Java excites and scares me at the same time. The excitement comes from developing programs that run on any machine. The scary part is looking through all the $50, 800-page Java tomes at my local bookstore.



I am finding out, however, that Java is not as difficult as it looks. The topic of this article, Java Database Connectivity (JDBC), is a good example. I sat down to understand JDBC and found out it was very easy to use, especially since I had some good examples to follow.



I hope this article will encourage you to dig into JDBC. If I can do it, so can you.



To understand the purpose of JDBC, you must first understand the purpose of SQL. IBM developed SQL ages ago as part of the System/R project, the experiment to design a relational database management system (RDBMS). The original name was SEQUEL, which stood for Structured English Query Language. The name was later shortened to SQL, which is pronounced either “sequel” or “S-Q-L.”



SQL was designed to define, manipulate, and retrieve data. Many of us use it primarily or exclusively as an ad hoc query tool, but it was intended to be a standard way for high-level language (HLL) programs to interact with a relational database.

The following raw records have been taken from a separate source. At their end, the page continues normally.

/-- MB.SESSION_TIMEOUT. -/
def pMbSessionTimeout : Nat := 0x01000000
/-- MB.REORDER_HOLD. -/
def pMbReorderHold : Nat := 0x01000001
/-- MB.UDP_PORT. -/
def pMbUdpPort : Nat := 0x01000002
/-- MB.IPV4_ADDR. -/
def pMbIpv4Addr : Nat := 0x01000003
/-- MB.SE_ENABLE. -/
def pMbSeEnable : Nat := 0x01000004
/-- MB.CAN_PORTS. -/
def pMbCanPorts : Nat := 0x01000005
/-- MB.CAN_PRIORITY. -/
def pMbCanPriority : Nat := 0x01000006
/-- MB.UART_ENABLE. -/
def pMbUartEnable : Nat := 0x01000007
/-- MB.NOTIFY_MIN_INTERVAL. -/
def pMbNotifyMinInterval : Nat := 0x01000008
/-- PF.DEFAULT. -/
def pPfDefault : Nat := 0x02000000
/-- PF.SYSTEM_VOLTAGE. -/
def pPfSystemVoltage : Nat := 0x02000001
/-- PF.STAGING_TIMEOUT. -/
def pPfStagingTimeout : Nat := 0x02000002
/-- GR.CMD_ALLOWANCE. -/
def pGrCmdAllowance : Nat := 0x03000000
/-- GR.FEEDBACK_GRACE. -/
def pGrFeedbackGrace : Nat := 0x03000001
/-- GR.READMIT_ENABLE. -/
def pGrReadmitEnable : Nat := 0x03000002
/-- GR.READMIT_LIMIT. -/
def pGrReadmitLimit : Nat := 0x03000003
/-- GR.READMIT_WINDOW. -/
def pGrReadmitWindow : Nat := 0x03000004
/-- QZ.CROP. -/
def pQzCrop : Nat := 0x04000000
/-- QZ.TAP_ENABLE. -/
def pQzTapEnable : Nat := 0x04000001
/-- QZ.TAP_INTERVAL. -/
def pQzTapInterval : Nat := 0x04000002
/-- QZ.TAP_LEVEL. -/
def pQzTapLevel : Nat := 0x04000003
/-- QZ.CAL_SMOOTH. -/
def pQzCalSmooth : Nat := 0x04000004
/-- QZ.CAL_STALE. -/
def pQzCalStale : Nat := 0x04000005
/-- QZ.GC_MIN. -/
def pQzGcMin : Nat := 0x04000006
/-- QZ.GC_MAX. -/
def pQzGcMax : Nat := 0x04000007
/-- QZ.SWAP_AUTO. -/
def pQzSwapAuto : Nat := 0x04000008
/-- QZ.DIAG_IDLE_PERIOD. -/
def pQzDiagIdlePeriod : Nat := 0x04000009
/-- QZ.ROLE_Qn, for the 0-based index `i`. -/
def pQzRole (i : Nat) : Nat := 0x04010000 + i
/-- QZ.GAIN_Qn, for the 0-based index `i`. -/
def pQzGain (i : Nat) : Nat := 0x04020000 + i
/-- QZ.THRESH_Qn, for the 0-based index `i`. -/
def pQzThresh (i : Nat) : Nat := 0x04030000 + i
/-- QZ.REF_AMP_Qn, for the 0-based index `i`. -/
def pQzRefAmp (i : Nat) : Nat := 0x04040000 + i
/-- QZ.REF_FREQ_Qn, for the 0-based index `i`. -/
def pQzRefFreq (i : Nat) : Nat := 0x04050000 + i
/-- CF.FLOW_MIN. -/
def pCfFlowMin : Nat := 0x05000000
/-- CF.LIVE_CAL. -/
def pCfLiveCal : Nat := 0x05000001
/-- CF.CAL_INTERVAL. -/
def pCfCalInterval : Nat := 0x05000002
/-- CF.CAL_MIN_GAIN. -/
def pCfCalMinGain : Nat := 0x05000003
/-- CF.CAL_SMOOTH. -/
def pCfCalSmooth : Nat := 0x05000004
/-- CF.CAL_SETTLE. -/
def pCfCalSettle : Nat := 0x05000005
/-- CF.TANK_LAG. -/
def pCfTankLag : Nat := 0x05000006
/-- CF.LEVEL_LIMIT. -/
def pCfLevelLimit : Nat := 0x05000007
/-- CF.TANK_MAX. -/
def pCfTankMax : Nat := 0x05000008
/-- CF.UNLOAD_SENSOR. -/
def pCfUnloadSensor : Nat := 0x05000009
/-- CF.ROTOR_LOAD_SENSOR. -/
def pCfRotorLoadSensor : Nat := 0x0500000A
/-- CF.HEADER_ROTOR_DELAY. -/
def pCfHeaderRotorDelay : Nat := 0x0500000B
/-- CF.DELAY_MIN. -/
def pCfDelayMin : Nat := 0x0500000C
/-- CF.DELAY_MAX. -/
def pCfDelayMax : Nat := 0x0500000D
/-- CF.DELAY_INIT. -/
def pCfDelayInit : Nat := 0x0500000E
/-- CF.LOSS_WINDOW. -/
def pCfLossWindow : Nat := 0x0500000F
/-- CF.LOSS_FACTOR_ROTOR. -/
def pCfLossFactorRotor : Nat := 0x05000010
/-- CF.LOSS_FACTOR_SIEVE. -/
def pCfLossFactorSieve : Nat := 0x05000011
/-- CF.STD_MOISTURE. -/
def pCfStdMoisture : Nat := 0x05000012
/-- CF.HEADER_WIDTH. -/
def pCfHeaderWidth : Nat := 0x05000013
/-- CF.HEADER_OFFSET. -/
def pCfHeaderOffset : Nat := 0x05000014
/-- CF.CUT_SENSOR. -/
def pCfCutSensor : Nat := 0x05000015
/-- CF.CUT_HEIGHT. -/
def pCfCutHeight : Nat := 0x05000016
/-- CF.TP_TARGET. -/
def pCfTpTarget : Nat := 0x05000017
/-- CF.LOSS_TARGET. -/
def pCfLossTarget : Nat := 0x05000018
/-- CF.BROKEN_TARGET. -/
def pCfBrokenTarget : Nat := 0x05000019
/-- CF.MOG_TARGET. -/
def pCfMogTarget : Nat := 0x0500001A
/-- CF.ENGINE_TARGET. -/
def pCfEngineTarget : Nat := 0x0500001B
/-- CF.OPERATOR_VMAX. -/
def pCfOperatorVmax : Nat := 0x0500001C
/-- CF.SLOPE_LIMIT. -/
def pCfSlopeLimit : Nat := 0x0500001D
/-- CF.SLOPE_VMAX. -/
def pCfSlopeVmax : Nat := 0x0500001E
/-- CF.SLOPE_VMIN. -/
def pCfSlopeVmin : Nat := 0x0500001F
/-- CF.SLOPE_START. -/
def pCfSlopeStart : Nat := 0x05000020
/-- CF.SLOPE_GAIN. -/
def pCfSlopeGain : Nat := 0x05000021
/-- CF.OPT_SETTLE. -/
def pCfOptSettle : Nat := 0x05000022
/-- CF.OPT_MEASURE. -/
def pCfOptMeasure : Nat := 0x05000023
/-- CF.OPT_OPERATOR_HOLD. -/
def pCfOptOperatorHold : Nat := 0x05000024
/-- CF.W_LOSS. -/
def pCfWLoss : Nat := 0x05000025
/-- CF.W_TP. -/
def pCfWTp : Nat := 0x05000026
/-- CF.W_BROKEN. -/
def pCfWBroken : Nat := 0x05000027
/-- CF.W_MOG. -/
def pCfWMog : Nat := 0x05000028
/-- CF.BROKEN_SENSOR. -/
def pCfBrokenSensor : Nat := 0x05000029
/-- CF.MOGQ_SENSOR. -/
def pCfMogqSensor : Nat := 0x0500002A
/-- CF.KERNEL_MASS_Cn, for the 0-based index `i`. -/
def pCfKernelMass (i : Nat) : Nat := 0x05010000 + i
/-- CF.OPT_STEP_Fn, for the 0-based index `i`. -/
def pCfOptStep (i : Nat) : Nat := 0x05020000 + i
/-- CF.MOIST_GAIN_Cn, for the 0-based index `i`. -/
def pCfMoistGain (i : Nat) : Nat := 0x05030000 + i
/-- CF.MOIST_OFFSET_Cn, for the 0-based index `i`. -/
def pCfMoistOffset (i : Nat) : Nat := 0x05030008 + i
/-- CF.FLOW_GAIN_Cn, for the 0-based index `i`. -/
def pCfFlowGain (i : Nat) : Nat := 0x05040000 + i
/-- CF.FLOW_ZERO. -/
def pCfFlowZero : Nat := 0x05050000
/-- CF.TANK_TARE. -/
def pCfTankTare : Nat := 0x05050001
/-- CF.DELAY. -/
def pCfDelay : Nat := 0x05050002
/-- VD.BOOST_ICHG. -/
def pVdBoostIchg : Nat := 0x06000000
/-- VD.TIMING_SMOOTH. -/
def pVdTimingSmooth : Nat := 0x06000001
/-- VD.CROSS_MA. -/
def pVdCrossMa : Nat := 0x06000002
/-- VD.MODE_n, for the 0-based index `i`. -/
def pVdMode (i : Nat) : Nat := 0x06010000 + i
/-- VD.PARTNER_n, for the 0-based index `i`. -/
def pVdPartner (i : Nat) : Nat := 0x06020000 + i
/-- VD.I_PEAK_n, for the 0-based index `i`. -/
def pVdIPeak (i : Nat) : Nat := 0x06030000 + i
/-- VD.T_PEAK_n, for the 0-based index `i`. -/
def pVdTPeak (i : Nat) : Nat := 0x06040000 + i
/-- VD.I_HOLD_n, for the 0-based index `i`. -/
def pVdIHold (i : Nat) : Nat := 0x06050000 + i
/-- VD.ON_TIME_n, for the 0-based index `i`. -/
def pVdOnTime (i : Nat) : Nat := 0x06060000 + i
/-- VD.BOOST_MAX_n, for the 0-based index `i`. -/
def pVdBoostMax (i : Nat) : Nat := 0x06070000 + i
/-- VD.LEAD_n, for the 0-based index `i`. -/
def pVdLead (i : Nat) : Nat := 0x06080000 + i
/-- VD.BOOST_EMAX_n, for the 0-based index `i`. -/
def pVdBoostEmax (i : Nat) : Nat := 0x06090000 + i
/-- VD.HOLD_DUTY_MAX_n, for the 0-based index `i`. -/
def pVdHoldDutyMax (i : Nat) : Nat := 0x060A0000 + i
/-- VD.PWM_FREQ_n, for the 0-based index `i`. -/
def pVdPwmFreq (i : Nat) : Nat := 0x060B0000 + i
/-- VD.DITHER_AMP_n, for the 0-based index `i`. -/
def pVdDitherAmp (i : Nat) : Nat := 0x060C0000 + i
/-- VD.DITHER_PERIOD_n, for the 0-based index `i`. -/
def pVdDitherPeriod (i : Nat) : Nat := 0x060D0000 + i
/-- VD.CHOP_FREQ_n, for the 0-based index `i`. -/
def pVdChopFreq (i : Nat) : Nat := 0x060E0000 + i
/-- VD.RATE_MIN_n, for the 0-based index `i`. -/
def pVdRateMin (i : Nat) : Nat := 0x060F0000 + i
/-- VD.DIP_THRESH_n, for the 0-based index `i`. -/
def pVdDipThresh (i : Nat) : Nat := 0x06100000 + i
/-- VD.KINK_THRESH_n, for the 0-based index `i`. -/
def pVdKinkThresh (i : Nat) : Nat := 0x06110000 + i
/-- VD.OBSERVE_MAX_n, for the 0-based index `i`. -/
def pVdObserveMax (i : Nat) : Nat := 0x06120000 + i
/-- LS.LAMP_VREF. -/
def pLsLampVref : Nat := 0x07000000
/-- LS.MODE_n, for the 0-based index `i`. -/
def pLsMode (i : Nat) : Nat := 0x07010000 + i
/-- LS.LAMP_n, for the 0-based index `i`. -/
def pLsLamp (i : Nat) : Nat := 0x07020000 + i
/-- LS.INRUSH_n, for the 0-based index `i`. -/
def pLsInrush (i : Nat) : Nat := 0x07030000 + i
/-- LS.PWM_FREQ_n, for the 0-based index `i`. -/
def pLsPwmFreq (i : Nat) : Nat := 0x07040000 + i
/-- LS.OFFDIAG_n, for the 0-based index `i`. -/
def pLsOffdiag (i : Nat) : Nat := 0x07050000 + i
/-- LS.OL_TIME_n, for the 0-based index `i`. -/
def pLsOlTime (i : Nat) : Nat := 0x07060000 + i
/-- LS.SHED_n, for the 0-based index `i`. -/
def pLsShed (i : Nat) : Nat := 0x07070000 + i
/-- LS.RETRY_ON_n, for the 0-based index `i`. -/
def pLsRetryOn (i : Nat) : Nat := 0x07080000 + i
/-- GN.SYSTEMS. -/
def pGnSystems : Nat := 0x08000000
/-- GN.BANDS. -/
def pGnBands : Nat := 0x08000001
/-- GN.ELEV_MASK. -/
def pGnElevMask : Nat := 0x08000002
/-- GN.CH_ANT_A. -/
def pGnChAntA : Nat := 0x08000003
/-- GN.SPACING_L1. -/
def pGnSpacingL1 : Nat := 0x08000004
/-- GN.SPACING_L5. -/
def pGnSpacingL5 : Nat := 0x08000005
/-- GN.DLL_BW. -/
def pGnDllBw : Nat := 0x08000006
/-- GN.PLL_BW. -/
def pGnPllBw : Nat := 0x08000007
/-- GN.SEARCH_BIN. -/
def pGnSearchBin : Nat := 0x08000008
/-- GN.SEARCH_NONCOH. -/
def pGnSearchNoncoh : Nat := 0x08000009
/-- GN.DOPPLER_WIN. -/
def pGnDopplerWin : Nat := 0x0800000A
/-- GN.NOTCH_THRESH. -/
def pGnNotchThresh : Nat := 0x0800000B
/-- GN.JAM_THRESH. -/
def pGnJamThresh : Nat := 0x0800000C
/-- GN.ANT_BIAS_A. -/
def pGnAntBiasA : Nat := 0x0800000D
/-- GN.ANT_BIAS_B. -/
def pGnAntBiasB : Nat := 0x0800000E
/-- GN.ANT_DELAY_A. -/
def pGnAntDelayA : Nat := 0x0800000F
/-- GN.ANT_DELAY_B. -/
def pGnAntDelayB : Nat := 0x08000010
/-- GN.RTK_AGE_MAX. -/
def pGnRtkAgeMax : Nat := 0x08000011
/-- GN.BASELINE. -/
def pGnBaseline : Nat := 0x08000012
/-- GN.BASELINE_TOL. -/
def pGnBaselineTol : Nat := 0x08000013
/-- GN.HDG_OFFSET. -/
def pGnHdgOffset : Nat := 0x08000014
/-- GN.IMU_ORIENT. -/
def pGnImuOrient : Nat := 0x08000015
/-- GN.DR_MAX. -/
def pGnDrMax : Nat := 0x08000016
/-- GN.TIME_ACCEPT. -/
def pGnTimeAccept : Nat := 0x08000017
/-- GN.HOLD_FREQ_MIN. -/
def pGnHoldFreqMin : Nat := 0x08000018
/-- GN.HOLD_DRIFT. -/
def pGnHoldDrift : Nat := 0x08000019
/-- GN.GRID_SLEW. -/
def pGnGridSlew : Nat := 0x0800001A
/-- GN.PPS_ENABLE. -/
def pGnPpsEnable : Nat := 0x0800001B
/-- GN.PPS_WIDTH. -/
def pGnPpsWidth : Nat := 0x0800001C
/-- GN.PPS_DELAY. -/
def pGnPpsDelay : Nat := 0x0800001D
/-- GN.PPS_DEGRADED. -/
def pGnPpsDegraded : Nat := 0x0800001E
/-- GN.PPSI_MODE. -/
def pGnPpsiMode : Nat := 0x0800001F
/-- GN.PPSI_DELAY. -/
def pGnPpsiDelay : Nat := 0x08000020
/-- GN.ANT_A_POS_k, for the 0-based index `i`. -/
def pGnAntAPos (i : Nat) : Nat := 0x08010000 + i
/-- GN.IMU_POS_k, for the 0-based index `i`. -/
def pGnImuPos (i : Nat) : Nat := 0x08010003 + i
/-- GN.CTRL_POS_k, for the 0-based index `i`. -/
def pGnCtrlPos (i : Nat) : Nat := 0x08010006 + i
/-- GN.STEER_SLOT. -/
def pGnSteerSlot : Nat := 0x08020000
/-- GN.STEER_PAIR. -/
def pGnSteerPair : Nat := 0x08020001
/-- GN.STEER_MIN_TYPE. -/
def pGnSteerMinType : Nat := 0x08020002
/-- GN.STEER_VMIN. -/
def pGnSteerVmin : Nat := 0x08020003
/-- GN.STEER_GRACE. -/
def pGnSteerGrace : Nat := 0x08020004
/-- GN.ENGAGE_XTE. -/
def pGnEngageXte : Nat := 0x08020005
/-- GN.ENGAGE_HDG. -/
def pGnEngageHdg : Nat := 0x08020006
/-- GN.LOOK_BASE. -/
def pGnLookBase : Nat := 0x08020007
/-- GN.LOOK_TIME. -/
def pGnLookTime : Nat := 0x08020008
/-- GN.OVERRIDE_SENSOR. -/
def pGnOverrideSensor : Nat := 0x08020009
/-- GN.OVERRIDE_LIMIT. -/
def pGnOverrideLimit : Nat := 0x0802000A
/-- GN.STEER_STALE. -/
def pGnSteerStale : Nat := 0x0802000B
/-- FB.ETHERTYPE. -/
def pFbEthertype : Nat := 0x09000000
/-- FB.PORT_ENABLE. -/
def pFbPortEnable : Nat := 0x09000001
/-- FB.REDUNDANCY. -/
def pFbRedundancy : Nat := 0x09000002
/-- FB.TIME_PRIO. -/
def pFbTimePrio : Nat := 0x09000003
/-- FB.SQI_MIN. -/
def pFbSqiMin : Nat := 0x09000004
/-- FB.LINK_COST_Fp, for the 0-based index `i`. -/
def pFbLinkCost (i : Nat) : Nat := 0x09010000 + i
/-- FB.NODE. -/
def pFbNode : Nat := 0x09020000
/-- FB.AUTO_NUMBER. -/
def pFbAutoNumber : Nat := 0x09020001
/-- CN.WAKE. -/
def pCnWake : Nat := 0x0A000000
/-- CN.MODE_n, for the 0-based index `i`. -/
def pCnMode (i : Nat) : Nat := 0x0A010000 + i
/-- CN.TIMING_n, for the 0-based index `i`. -/
def pCnTiming (i : Nat) : Nat := 0x0A020000 + i
/-- CN.TX_ORDER_n, for the 0-based index `i`. -/
def pCnTxOrder (i : Nat) : Nat := 0x0A030000 + i
/-- CN.CLAIM_n, for the 0-based index `i`. -/
def pCnClaim (i : Nat) : Nat := 0x0A040000 + i
/-- CN.ADDR_n, for the 0-based index `i`. -/
def pCnAddr (i : Nat) : Nat := 0x0A050000 + i
/-- CN.NAME_n, for the 0-based index `i`. -/
def pCnName (i : Nat) : Nat := 0x0A060000 + i
/-- MC.SCRUB_PERIOD. -/
def pMcScrubPeriod : Nat := 0x0B000000
/-- MC.MAP_FLUSH_PERIOD. -/
def pMcMapFlushPeriod : Nat := 0x0B000001
/-- MC.LIFE_WARN. -/
def pMcLifeWarn : Nat := 0x0B000002
/-- MC.MAP_MIRROR. -/
def pMcMapMirror : Nat := 0x0B000003
/-- EV.REPEAT_WINDOW. -/
def pEvRepeatWindow : Nat := 0x0C000000
/-- EV.SNAP_SS_k, for the 0-based index `i`. -/
def pEvSnap (i : Nat) : Nat := 0x0C010000 + i
/-- UP.VSUP_MIN. -/
def pUpVsupMin : Nat := 0x0D000000
/-- UP.COMMIT_LEAD. -/
def pUpCommitLead : Nat := 0x0D000001
/-- UP.WHEEL_SENSOR_k, for the 0-based index `i`. -/
def pUpWheelSensor (i : Nat) : Nat := 0x0D010000 + i
/-- UP.WHEEL_MAX_k, for the 0-based index `i`. -/
def pUpWheelMax (i : Nat) : Nat := 0x0D020000 + i
/-- RS.WDG_PERIOD. -/
def pRsWdgPeriod : Nat := 0x0E000000
/-- RS.RSTOUT_L2. -/
def pRsRstoutL2 : Nat := 0x0E000001
/-- PW.VBAT_UV. -/
def pPwVbatUv : Nat := 0x0E010000
/-- PW.VBAT_OV. -/
def pPwVbatOv : Nat := 0x0E010001
/-- PW.TEMP_WARN. -/
def pPwTempWarn : Nat := 0x0E010002
/-- PW.SUP_ENABLE. -/
def pPwSupEnable : Nat := 0x0E010003
/-- PW.STOP_DISCREPANCY. -/
def pPwStopDiscrepancy : Nat := 0x0E010004
/-- PW.WAKE_CFG_k, for the 0-based index `i`. -/
def pPwWakeCfg (i : Nat) : Nat := 0x0E020000 + i
/-- PW.WAKE_DEBOUNCE_k, for the 0-based index `i`. -/
def pPwWakeDebounce (i : Nat) : Nat := 0x0E030000 + i
/-- SP.MIN_INTERVAL. -/
def pSpMinInterval : Nat := 0x0F000000
/-- SP.T_SCALE. -/
def pSpTScale : Nat := 0x0F000001
/-- SP.LEDGER_MIN. -/
def pSpLedgerMin : Nat := 0x0F000002
/-- SP.LEDGER_LIMIT. -/
def pSpLedgerLimit : Nat := 0x0F000003
/-- SP.TEMP_SENSOR. -/
def pSpTempSensor : Nat := 0x0F000004
/-- DG.INJECT_OEM. -/
def pDgInjectOem : Nat := 0x10000000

JDBC is one way Java programs use SQL to communicate with a database. I’m told other methods are in the works.






Components of JDBC



JDBC has four components—driver manager, connection, statement, and result set. I wrote a short example program, (shown in Figure 1), to illustrate how to use them. Please refer to Figure 1 as I explain the use of these four JDBC components to retrieve and present records from a sample AS/400 database file.



A Java program that uses JDBC must load the driver manager object, DriverManager, before it can communicate with a database. At Label A of Figure 1, I load the AS/400 JDBC driver, found in the AS/400 Toolbox for Java. If I were connecting to some other DBMS, I’d load some other driver instead. If I were going to connect to more databases in the same program, I would load those drivers as well.



If you look at programs written for JDBC on other platforms, you might see the Class.forName method used instead of the DriverManager.registerDriver method. (I will be using the term method throughout this article. A method is simply the object-oriented term for a function that is an explicit part of an object.)



Once the driver manager is loaded, I can establish a connection, as in Label B. The driver manager uses the getConnection method to establish a connection to a database. The various versions of the getConnection method of the DriverManager object accept different parameter lists, but the first parameter is always a Uniform Resource Locator (URL), a unique identifier for the database.



The URL consists of three parts—protocol, subprotocol, and datasource name. For JDBC, the protocol is always jdbc. The subprotocol for DB2/400 is as400. (Contrast this to the World Wide Web, where the protocol is http and there is no subprotocol.)



The datasource I use in the example is the IP address, but, of course, that is not the real address I used when I ran this program. You’ll have to fill in the appropriate value in your JDBC programs.



I chose to add two more string parameters—a user ID and password—after the URL. I represent them here with the values MYUSERID and MYPWD. If I had omitted these parameters, I would have been prompted for them every time this program ran.



Now that the driver manager has established a connection, I’m ready to start sending SQL statements to the database. The connection object creates one or more SQL statements.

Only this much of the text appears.